3) Fattispecie disciplinari.

La fattispecie disciplinare prevista dal comma 1, lettera c) n. 9 dell’articolo 7, nel sanzionare  “l’adozione di atti e provvedimenti il cui contenuto palesemente e inequivocabilmente sia contro la lettera e la volontà della legge..” non fa altro che illustrare una situazione di errore macroscopico di diritto che già oggi costituisce pacificamente illecito disciplinare in virtù di consolidata giurisprudenza e che trova già espressa sanzione in altra previsione della stessa norma proposta, precisamente al numero 3 della stessa lettera c), che sanziona “la grave violazione di legge determinata da ignoranza o negligenza inescusabile”, oltre che “il perseguimento di fini diversi da quelli di giustizia”. Non è dato comprendere, pertanto, la necessità di tale ipotesi, il cui ambito di applicazione è già interamente ricompreso nella disposizione per ultimo citata, e la cui esclusione è estremamente opportuna per tacitare dannose polemiche.

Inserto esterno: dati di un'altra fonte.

-- ==== Sys2Proof/Machine/Sync.lean ====
section
/-! DEFINITION. The SYNC instructions: barrier slots, fabric barrier arrivals and CWAIT (spec/16 R380 to R389), and the ends of CWAIT, WAITA
and CPART waits (11 R262, R263, R266). -/

namespace Sys2Proof.Machine

open Sys2Proof

/-! ### Barrier slots (R381, R382) -/

/-- BARRIER_LOST at a barrier instruction (R403): the generation, the logical slot and the tree. -/
def barrierLost (c : Ctx) (b : Nat) (x : Slot) (s : State) : State :=
  faultAt c .barrierLost 0 (x.gen.toNat + b * 2 ^ 32 + (if x.fabric then x.tree else 0xFF) * 2 ^ 40) 0xFF s

/-- Change a barrier slot of a group. -/
def putSlot (gid b : Nat) (x : Slot) (s : State) : State := updGroup gid (fun g => { g with slots := mput g.slots b x }) s

/-- Write the arrival records of some lanes (R379). -/
def recordArrivals (c : Ctx) (b : Nat) (gen : W32) (lanes : List Nat) (s : State) : State :=
  lanes.foldl (fun t l => updTh (c.th l) (fun th => { th with arr := mput th.arr b gen }) t) s

/-- The arrival of BAR and BARA (R381): floating-point exceptions are delivered before BAR arrives (R185), then the checks in their order, then
every lane that executes arrives. -/
def arrive (i : Instr) (w : SWord) (waits : Bool) (s : State) : Host.Outcome State Fault Refusal :=
  issueOrdered operandCheck i (fun c h x s =>
    match x.lanes with
    | [] => advance c 1 1 s
    | l :: _ =>
      let b := w.d.toNat
      let gid := c.run.gid
      let y := slotOf c.g b
      let kind := c.run.slice.code
      let lanes := execLanes s c h.gsel h.gn
      let n := srcN s c h l 0 % 2 ^ 32
      let act := fun (s : State) =>
        if y.fabric then reasonAt c 0x2C s
        else if y.lost then barrierLost c b y s
        else if !releaseDone s c 3 then stall s
        else if n ≥ 4096 then reasonAt c 0x28 s
        else
          let first := y.count == 0 && y.arrived == 0
          if !first && y.expect == 0 && kind != y.kind then reasonAt c 0x2C s
          else
            let y1 : Slot := if first then { y with expect := n, kind := kind } else y
            let y2 : Slot := { y1 with
              count := y1.count + lanes.length
              arrived := y1.arrived ||| BitVec.ofNat 32 (2 ^ (2 * c.run.warp + kind)) }
            let t := putSlot gid b y2 (recordArrivals c b y.gen lanes (popReads c h x.pops s))
            let t := advance c 1 1 t
            testSlot gid b (if waits then parkWait c lanes (.bar b) t else t)
      if waits then deliver c s act else act s) s

/-- BAR: the arrival, then each lane waits until its generation has passed. -/
def execBar (w : SWord) (s : State) : Host.Outcome State Fault Refusal := arrive (.bar w) w true s
/-- BARA: the arrival alone. -/
def execBara (w : SWord) (s : State) : Host.Outcome State Fault Refusal := arrive (.bara w) w false s

/-- BARW (R382): a lane that has arrived in the current generation waits; another one's record ends and it goes on, which is an acquire at
group scope when it had a record. -/
def execBarw (w : SWord) (s : State) : Host.Outcome State Fault Refusal :=
  issueOrdered operandCheck (.barw w) (fun c _ x s =>
    let b := w.d.toNat
    let y := slotOf c.g b
    if x.lanes.isEmpty then advance c 1 1 s
    else if y.lost then barrierLost c b y s
    else
      let held := x.lanes.filter (fun l => mget? (s.thread (c.th l)).arr b == some y.gen)
      let past := x.lanes.filter (fun l => !held.contains l)
      let t := past.foldl (fun t l => updTh (c.th l) (fun th => { th with arr := mdel th.arr b }) t) s
      let t := if past.any (fun l => (mget? (s.thread (c.th l)).arr b).isSome) then acquireSws [c.sw] t else t
      parkWait c held (.barw b) (advance c 1 1 t)) s

/-- A tree entry of a router (R358). -/
def treeOf (s : State) (ret tree : Nat) : Option Tree := (mget? (s.ret ret).trees tree).filter (fun t => t.scope != 0)

/-- Put a packet on the fabric for a router that an event takes it from. -/
def sendPacket (src dst : Nat) (ordered : Bool) (stamp seq : Nat) (body : Body) (s : State) : State :=
  let (i, s) := freshId s
  let p : Packet :=
    { src := src, dst := dst, ordered := ordered, stamp := stamp, seq := seq, pos := src, moved := false, route := .mesh, crossed := false, placed := 0
      body := body }
  { s with wire := mput s.wire i p }

/-- FBAR (R384): its checks in order, a release at the tree's SCOPE, and one arrival to the core's router. -/
def execFbar (w : SWord) (s : State) : Host.Outcome State Fault Refusal :=
  issueOrdered operandCheck (.fbar w) (fun c h x s =>
    match x.lanes with
    | [] => advance c 1 1 s
    | l :: _ =>
      let b := w.d.toNat
      let a := srcN s c h l 0 % 2 ^ 32
      let y := slotOf c.g b
      let gid := c.run.gid
      if a ≥ 256 then reasonAt c 0x28 s
      else if y.lost then barrierLost c b y s
      else if !y.fabric && y.count != 0 then reasonAt c 0x2C s
      else if y.fabric && y.tree != a then reasonAt c 0x2C s
      else
        match treeOf s c.ret a with
        | none => faultAt c .permission 0 0 l s
        | some t =>
          if t.rootreg ≠ c.g.root then faultAt c .permission 0 0 l s
          else if t.lost then barrierLost c b { y with fabric := true, tree := a } s
          else if !releaseDone s c t.scope then stall s
          else
            let u := recordArrivals c b y.gen (execLanes s c h.gsel h.gn) (popReads c h x.pops s)
            let u := putSlot gid b { y with fabric := true, tree := a } u
            advance c 1 1 (sendPacket c.ret c.ret false 0 0 (.fbarArrive a t.gen 5) u)) s

/-! ### CWAIT (R389) -/

/-- The member of the issuing core's fold that a scratchpad address selects. -/
def cwaitMember (core a : Nat) : Nat := memberCore core (a % 2 ^ 22)

/-- The condition of CWAIT on its selector and threshold (R389). -/
def cwaitMet (s : State) (core : Nat) (sel thr : W32) : Bool :=
  if bitOf sel.toNat 31 then
    let count := (mget (s.ret (coreRet core)).ccnt (bitsOf sel.toNat 9 0) 0).extractLsb' 0 32
    decide ((count - thr).toNat < 2 ^ 31)
  else
    let remain := sextInt (ofBytesLE (readRaw s (scratchPa core (bitsOf sel.toNat 21 0)) 8)) 64
    decide (remain ≤ thr.toInt)

/-- The cause that a CWAIT raises at issue, or while it waits: a dead member, or poison at the counter. -/
def cwaitDead (s : State) (core : Nat) (sel : W32) : Option (Cause × Nat × Nat) :=
  if bitOf sel.toNat 31 then none
  else
    let a := bitsOf sel.toNat 21 0
    let k := cwaitMember core a
    if (s.core k).dead then some (.coreLost, a, coreCode k)
    else (poisonedIn s (scratchPa core a) 8).map (fun u => (.uncorrectable, u, 0))

/-- The end of a CWAIT is an acquire at core scope of its slice-warp (R233, R240, R389): the core's L1 is invalidated. -/
def cwaitAcquire (core sw : Nat) (s : State) : State := acquireSws [sw] (updCore core (fun k => { k with l1 := [] }) s)

/-- CWAIT. -/
def execCwait (w : SWord) (s : State) : Host.Outcome State Fault Refusal :=
  issueOrdered operandCheck (.cwait w) (fun c h x s =>
    match x.lanes with
    | [] => advance c 1 1 s
    | l :: _ =>
      let sel := src32 s c h l 0
      let thr := src32 s c h l 1
      let a := bitsOf sel.toNat 21 0
      let counter := bitOf sel.toNat 31
      let go := fun (s : State) =>
        let t := advance c 1 1 (popReads c h x.pops s)
        if cwaitMet s c.core sel thr then cwaitAcquire c.core c.sw t else parkWait c (lanesOf c.run.lanes) (.cwait sel thr) t
      if (if counter then bitsOf sel.toNat 30 10 else bitsOf sel.toNat 30 22) ≠ 0 then reasonAt c 0x28 s
      else if counter then
        (if endpointRoot s c.ret (bitsOf sel.toNat 9 0) ≠ some c.g.root then faultAt c .permission 0 0 l s else go s)
      else if a % 16 ≠ 0 then faultAt c .alignment a 0 l s
      else if cwaitMember c.core a ≠ c.core ∧ foreignHost s (cwaitMember c.core a) c.g.m c.g.root = true then
        faultAt c .permission a 0 l s
      else
        match cwaitDead s c.core sel with
        | some (cause, addr, d) => faultAt c cause addr d l s
        | none => go s) s

/-- A fault raised at the instruction at which a thread waits: the run's address and its position name it. -/
def waitFault (cause : Cause) (gid warp : Nat) (sl : Slice) (lane addr detail : Nat) (s : State) : State :=
  let th := s.thread (thKey (swKey gid warp sl) lane)
  takeFault ⟨cause, gid, warp, sl.code, lane, true, (th.pc + BitVec.ofNat 64 (4 + 4 * th.pos.getD 0)).toNat, none, addr, detail⟩ s

/-- CWAIT_RETURN (R389): the condition holds and the wait ends, or the member that holds the counter has died. -/
def execCwaitReturn (gid warp : Nat) (slice : Slice) (s : State) : Host.Outcome State Fault Refusal :=
  match mget? s.groups gid, waiting? s gid warp slice (fun w => match w with | .cwait _ _ => true | _ => false) with
  | some g, some l =>
    (match (s.thread (thKey (swKey gid warp slice) l)).wait with
     | .cwait sel thr =>
       (match cwaitDead s g.core sel with
        | some (cause, addr, d) => .next (waitFault cause gid warp slice l addr d s)
        | none =>
          if cwaitMet s g.core sel thr then
            .next (cwaitAcquire g.core (swKey gid warp slice) (wakeWhere gid warp slice (fun w => w == .cwait sel thr) s))
          else .next s)
     | _ => .next s)
  | _, _ => .next s

/-! ### WAITA and CPART -/

/-- The CYCLES counter of a core in service: it changes in every cycle, so a watch on it wakes at once (R263, R395). -/
def runningCounter (s : State) (base : Nat) : Bool :=
  let o := localOf base - (deviceBase + 0x200000)
  let k := coreKey (retOf base) (o / 64 / 4) (o / 64 % 4)
  isDevice base && decide (deviceBase + 0x200000 ≤ localOf base) && decide (o < 0x2200) && o % 64 == 0
    && inService s (retOf base) && !(s.core k).dead

/-- A thread watches in WAITA on a unit whose watch has been dropped, or that changes in every cycle, or the pre-emption request is raised
(R263). -/
def watchOver (s : State) (sw : Nat) (preq : Bool) : Wait → Bool
  | .waita _ base => preq || runningCounter s base || !s.watches.any (fun w => w.sw == sw && w.base == base)
  | _ => false

/-- A thread has watched in WAITA for 2^20 cycles since it issued (R263). -/
def watchExpired (s : State) : Wait → Bool
  | .waita since _ => decide (s.ticks - since ≥ 2 ^ 23)
  | _ => false

/-- Watches of a slice-warp that no thread of it waits for are given up. -/
def dropWatches (gid warp : Nat) (sl : Slice) (s : State) : State :=
  let sw := swKey gid warp sl
  let used := fun (base : Nat) =>
    (waiting? s gid warp sl (fun w => match w with | .waita _ b => b == base | .waitaRead _ => true | _ => false)).isSome
  { s with watches := s.watches.filter (fun w => w.sw != sw || used w.base) }

/-- WAITA_WAKE (R262, R263): the watched unit was written, or its watch was dropped, or the pre-emption request is raised. -/
def execWaitaWake (gid warp : Nat) (slice : Slice) (s : State) : Host.Outcome State Fault Refusal :=
  match mget? s.groups gid with
  | none => .next s
  | some g => .next (dropWatches gid warp slice (wakeWhere gid warp slice (watchOver s (swKey gid warp slice) g.preq) s))

/-- WAITA_TIMEOUT (R262, R263): 2^20 cycles have passed since the instruction issued. -/
def execWaitaTimeout (gid warp : Nat) (slice : Slice) (s : State) : Host.Outcome State Fault Refusal :=
  .next (dropWatches gid warp slice (wakeWhere gid warp slice (watchExpired s) s))

/-- The scratch ways that a change of partition moves between scratch and the last-level cache. -/
def waysMoved (ret old new : Nat) : List (Nat × Nat) :=
  (upFrom (Nat.min old new) (Nat.max old new - Nat.min old new)).map (fun w => (paOf ret (scratchBase + (15 - w) * 0x600000), 0x600000))

/-- Forget the bytes of a range of addresses. -/
def zeroRange (lo n : Nat) (s : State) : State :=
  { s with
    mem := s.mem.filter (fun e => !(decide (lo ≤ e.1) && decide (e.1 < lo + n)))
    poison := s.poison.filter (fun e => !(decide (lo ≤ e) && decide (e < lo + n))) }

/-- Lines of a reticle's DRAM that stood in ways given to scratch leave its last-level cache, written back first: which lines those ways
held is a free choice (log 4). -/
def evictWays (ret : Nat) (s : State) : State :=
  { s with
    llc := s.llc.filter (fun e => retOf (e.1 * 128) != ret || Config.choice (s.free * 2 ^ 54 + e.1) % 2 == 0)
    free := s.free + 1 }

/-- WPART takes a new count (R138, R266): the ways that change hold nothing of what they held, and lines of removed scratch leave every L1 of
the pod. -/
def setWays (ret n : Nat) (s : State) : State :=
  let old := (s.ret ret).ways
  let moved := waysMoved ret old n
  let s := if n < old then evictWays ret s else s
  let s := moved.foldl (fun t r => zeroRange r.1 r.2 t) s
  let gone := fun (line : Nat) => moved.any (fun r => decide (r.1 ≤ line * 128) && decide (line * 128 < r.1 + r.2))
  let s := if n > old then
      { s with cores := s.cores.map (fun e => (e.1, { e.2 with l1 := e.2.l1.filter (fun ln => !gone ln.1) })) } else s
  updRet ret (fun r => { r with ways := n, cpartTo := none }) s

/-- CPART_COMPLETE (R266): the partition in progress is done. -/
def execCpartComplete (ret : Nat) (s : State) : Host.Outcome State Fault Refusal :=
  match (s.ret ret).cpartTo with
  | none => .next s
  | some n => .next (setWays ret n s)

end Sys2Proof.Machine
end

Con riferimento alla previsione di cui alla lettera d) n.7, nulla è da eccepire circa il divieto di iscrizione ai partiti politici, mentre ragionevoli perplessità suscitano invece le ulteriori ipotesi previste, soprattutto in considerazione della problematica compatibilità di esse con i principi costituzionali in materia di diritti fondamentali dei cittadini (diritto di manifestazione del pensiero, di libera associazione) che possono essere compressi per determinare categorie, ma solo nei limiti ( per materia da intendere di stretta interpretazione)  previsti dalla stessa Costituzione. Una soluzione praticabile per rafforzare l’obbligo di imparzialità dei magistrati senza comprimere ingiustamente diritti fondamentali loro spettanti in qualità di cittadini consisterebbe nell’integrare il contenuto della norma con ulteriori specificazioni di fattispecie che la riempiano di concretezza e ne delineino un disvalore oggettivo, sull’esempio del secondo comma dell’articolo 8 del codice etico dei magistrati elaborato dall’Associazione Nazionale Magistrati che stabilisce che il magistrato “evita qualsiasi coinvolgimento in centri di potere partitici o affaristici che possano condizionare l’esercizio delle sue funzioni o comunque appannarne l’immagine”, previsione che certamente non potrebbe mai riguardare la partecipazione ad attività puramente ideali (ad esempio il sostegno ad una causa socialmente apprezzabile) che pur possano avere riflessi in sede politica, ma altrettanto certamente colpirebbe attività quali il sostegno ad una campagna elettorale o simili, queste sì idonee a screditare l’immagine di imparzialità del magistrato.